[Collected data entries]
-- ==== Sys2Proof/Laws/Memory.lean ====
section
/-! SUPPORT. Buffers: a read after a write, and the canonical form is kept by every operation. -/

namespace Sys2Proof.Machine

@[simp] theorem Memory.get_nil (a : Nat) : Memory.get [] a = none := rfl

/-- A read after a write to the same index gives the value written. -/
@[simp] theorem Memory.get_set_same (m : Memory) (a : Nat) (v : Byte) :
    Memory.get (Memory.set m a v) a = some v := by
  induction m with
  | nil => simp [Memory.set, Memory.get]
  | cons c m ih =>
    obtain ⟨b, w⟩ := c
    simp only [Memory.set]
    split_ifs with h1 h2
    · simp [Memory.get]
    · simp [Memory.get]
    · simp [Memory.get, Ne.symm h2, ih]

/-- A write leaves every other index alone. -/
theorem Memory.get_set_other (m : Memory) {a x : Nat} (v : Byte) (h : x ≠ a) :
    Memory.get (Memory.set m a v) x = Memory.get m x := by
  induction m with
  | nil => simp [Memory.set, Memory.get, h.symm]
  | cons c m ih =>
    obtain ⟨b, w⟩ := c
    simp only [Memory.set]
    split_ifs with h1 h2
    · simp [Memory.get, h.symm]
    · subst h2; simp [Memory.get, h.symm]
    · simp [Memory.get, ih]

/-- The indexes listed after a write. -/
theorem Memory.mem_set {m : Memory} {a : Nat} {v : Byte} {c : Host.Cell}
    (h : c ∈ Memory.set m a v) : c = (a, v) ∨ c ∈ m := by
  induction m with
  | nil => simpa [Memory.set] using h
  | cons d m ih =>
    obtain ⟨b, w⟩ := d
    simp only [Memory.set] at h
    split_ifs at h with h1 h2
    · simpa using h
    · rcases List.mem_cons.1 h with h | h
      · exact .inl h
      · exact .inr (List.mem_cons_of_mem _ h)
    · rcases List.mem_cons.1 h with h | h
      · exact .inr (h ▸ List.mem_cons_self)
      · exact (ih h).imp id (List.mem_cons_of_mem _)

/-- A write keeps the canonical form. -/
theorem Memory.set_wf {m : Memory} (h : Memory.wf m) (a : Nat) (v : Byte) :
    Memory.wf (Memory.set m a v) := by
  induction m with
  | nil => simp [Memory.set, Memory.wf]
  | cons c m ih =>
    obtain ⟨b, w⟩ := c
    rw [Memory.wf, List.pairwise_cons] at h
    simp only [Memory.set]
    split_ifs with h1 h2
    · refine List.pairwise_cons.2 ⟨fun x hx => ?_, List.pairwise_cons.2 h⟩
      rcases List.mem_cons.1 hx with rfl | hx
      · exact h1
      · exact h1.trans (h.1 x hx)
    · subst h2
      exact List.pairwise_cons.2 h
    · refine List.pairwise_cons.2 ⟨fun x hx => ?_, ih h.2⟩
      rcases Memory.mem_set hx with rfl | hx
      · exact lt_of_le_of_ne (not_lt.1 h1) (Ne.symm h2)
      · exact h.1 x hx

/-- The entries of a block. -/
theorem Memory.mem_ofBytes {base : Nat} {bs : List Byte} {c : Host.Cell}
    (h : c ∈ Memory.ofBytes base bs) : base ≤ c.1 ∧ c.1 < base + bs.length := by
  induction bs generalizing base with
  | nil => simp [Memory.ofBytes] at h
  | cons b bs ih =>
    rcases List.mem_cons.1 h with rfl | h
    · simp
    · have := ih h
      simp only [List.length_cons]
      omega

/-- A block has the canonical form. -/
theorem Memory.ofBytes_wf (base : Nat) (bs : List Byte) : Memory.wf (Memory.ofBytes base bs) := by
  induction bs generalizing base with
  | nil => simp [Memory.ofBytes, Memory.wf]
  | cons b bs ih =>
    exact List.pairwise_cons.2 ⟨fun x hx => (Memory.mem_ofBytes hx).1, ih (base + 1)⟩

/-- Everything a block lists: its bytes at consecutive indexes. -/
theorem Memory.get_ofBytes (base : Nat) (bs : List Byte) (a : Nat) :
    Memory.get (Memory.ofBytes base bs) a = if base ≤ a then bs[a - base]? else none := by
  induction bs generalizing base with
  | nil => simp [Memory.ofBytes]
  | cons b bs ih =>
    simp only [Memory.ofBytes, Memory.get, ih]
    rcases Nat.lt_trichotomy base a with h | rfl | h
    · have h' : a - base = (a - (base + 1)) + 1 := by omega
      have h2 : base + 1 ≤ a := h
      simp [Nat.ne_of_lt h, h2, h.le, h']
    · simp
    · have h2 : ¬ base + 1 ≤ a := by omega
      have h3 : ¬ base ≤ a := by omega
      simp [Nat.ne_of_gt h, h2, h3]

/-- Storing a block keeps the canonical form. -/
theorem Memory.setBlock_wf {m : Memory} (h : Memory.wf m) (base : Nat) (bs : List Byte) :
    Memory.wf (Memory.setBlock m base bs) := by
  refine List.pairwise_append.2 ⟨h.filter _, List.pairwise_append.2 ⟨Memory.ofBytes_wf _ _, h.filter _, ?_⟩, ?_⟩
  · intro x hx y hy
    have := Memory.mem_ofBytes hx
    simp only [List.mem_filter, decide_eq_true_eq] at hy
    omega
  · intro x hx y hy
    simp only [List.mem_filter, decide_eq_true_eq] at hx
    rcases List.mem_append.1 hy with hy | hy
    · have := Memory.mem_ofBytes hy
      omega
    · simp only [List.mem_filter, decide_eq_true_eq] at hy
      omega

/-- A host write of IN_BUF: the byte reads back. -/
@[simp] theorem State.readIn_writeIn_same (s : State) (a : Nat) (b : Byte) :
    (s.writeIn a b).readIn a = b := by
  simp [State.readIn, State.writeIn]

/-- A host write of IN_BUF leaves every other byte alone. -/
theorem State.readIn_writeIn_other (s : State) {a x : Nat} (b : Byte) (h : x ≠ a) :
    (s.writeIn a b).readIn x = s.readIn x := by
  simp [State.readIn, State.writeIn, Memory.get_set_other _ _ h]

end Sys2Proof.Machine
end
...
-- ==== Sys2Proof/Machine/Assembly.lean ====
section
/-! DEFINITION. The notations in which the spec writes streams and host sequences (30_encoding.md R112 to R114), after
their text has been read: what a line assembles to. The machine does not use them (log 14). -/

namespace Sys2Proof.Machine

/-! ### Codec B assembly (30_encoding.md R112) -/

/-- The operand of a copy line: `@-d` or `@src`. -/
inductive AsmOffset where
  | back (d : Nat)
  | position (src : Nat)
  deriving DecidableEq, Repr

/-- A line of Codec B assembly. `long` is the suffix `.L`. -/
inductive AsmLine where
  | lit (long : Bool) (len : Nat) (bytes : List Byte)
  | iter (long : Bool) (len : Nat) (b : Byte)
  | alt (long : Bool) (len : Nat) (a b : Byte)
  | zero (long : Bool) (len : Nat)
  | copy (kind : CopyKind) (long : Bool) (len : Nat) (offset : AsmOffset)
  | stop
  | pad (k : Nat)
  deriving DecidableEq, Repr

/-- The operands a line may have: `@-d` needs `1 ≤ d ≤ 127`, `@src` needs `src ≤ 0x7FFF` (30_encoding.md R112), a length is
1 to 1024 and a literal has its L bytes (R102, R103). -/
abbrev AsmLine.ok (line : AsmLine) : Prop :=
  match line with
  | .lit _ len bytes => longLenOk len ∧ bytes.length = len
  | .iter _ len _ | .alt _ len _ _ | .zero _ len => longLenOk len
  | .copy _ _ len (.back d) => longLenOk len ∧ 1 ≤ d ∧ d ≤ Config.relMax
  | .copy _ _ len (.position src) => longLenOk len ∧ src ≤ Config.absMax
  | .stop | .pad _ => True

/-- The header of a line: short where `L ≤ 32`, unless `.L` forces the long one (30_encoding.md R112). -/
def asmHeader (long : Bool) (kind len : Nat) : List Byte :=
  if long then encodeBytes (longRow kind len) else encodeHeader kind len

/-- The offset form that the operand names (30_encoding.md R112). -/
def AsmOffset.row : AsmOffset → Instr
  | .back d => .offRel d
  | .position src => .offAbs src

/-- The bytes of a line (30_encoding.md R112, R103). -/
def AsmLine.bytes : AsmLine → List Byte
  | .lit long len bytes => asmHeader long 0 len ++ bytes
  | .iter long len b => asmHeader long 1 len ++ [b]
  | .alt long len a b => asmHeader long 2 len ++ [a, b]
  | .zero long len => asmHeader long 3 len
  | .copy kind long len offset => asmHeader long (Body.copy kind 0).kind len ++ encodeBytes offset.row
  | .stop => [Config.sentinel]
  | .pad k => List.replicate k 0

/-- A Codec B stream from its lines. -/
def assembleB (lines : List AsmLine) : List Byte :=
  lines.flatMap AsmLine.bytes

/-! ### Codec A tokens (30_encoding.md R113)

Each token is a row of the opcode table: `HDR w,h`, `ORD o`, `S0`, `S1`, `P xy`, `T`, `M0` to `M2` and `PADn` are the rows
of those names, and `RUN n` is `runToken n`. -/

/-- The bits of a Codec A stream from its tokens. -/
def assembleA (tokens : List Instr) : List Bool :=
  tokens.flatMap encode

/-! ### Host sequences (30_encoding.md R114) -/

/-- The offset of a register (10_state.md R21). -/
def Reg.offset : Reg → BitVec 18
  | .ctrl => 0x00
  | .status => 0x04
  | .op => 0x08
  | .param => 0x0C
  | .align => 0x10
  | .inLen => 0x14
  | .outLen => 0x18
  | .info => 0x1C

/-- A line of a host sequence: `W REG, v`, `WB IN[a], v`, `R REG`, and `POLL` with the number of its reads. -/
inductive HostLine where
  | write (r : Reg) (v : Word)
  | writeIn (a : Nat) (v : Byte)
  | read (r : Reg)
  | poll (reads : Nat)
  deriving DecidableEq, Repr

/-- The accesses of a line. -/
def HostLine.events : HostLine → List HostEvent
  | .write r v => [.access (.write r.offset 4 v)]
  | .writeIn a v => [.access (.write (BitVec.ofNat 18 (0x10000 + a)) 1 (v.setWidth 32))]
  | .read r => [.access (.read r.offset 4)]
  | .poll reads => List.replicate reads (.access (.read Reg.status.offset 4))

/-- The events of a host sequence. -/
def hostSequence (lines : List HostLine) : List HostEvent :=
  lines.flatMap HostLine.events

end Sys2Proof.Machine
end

◆ Try it ◆
The lines above starting at the one that contains "d => .offRel d" and ending at the one that contains "1 len ++ [b]" must be transcribed exactly, and no other lines may appear.

◆ Exercise result ◆
  | .back d => .offRel d
  | .position src => .offAbs src

/-- The bytes of a line (30_encoding.md R112, R103). -/
def AsmLine.bytes : AsmLine → List Byte
  | .lit long len bytes => asmHeader long 0 len ++ bytes
  | .iter long len b => asmHeader long 1 len ++ [b]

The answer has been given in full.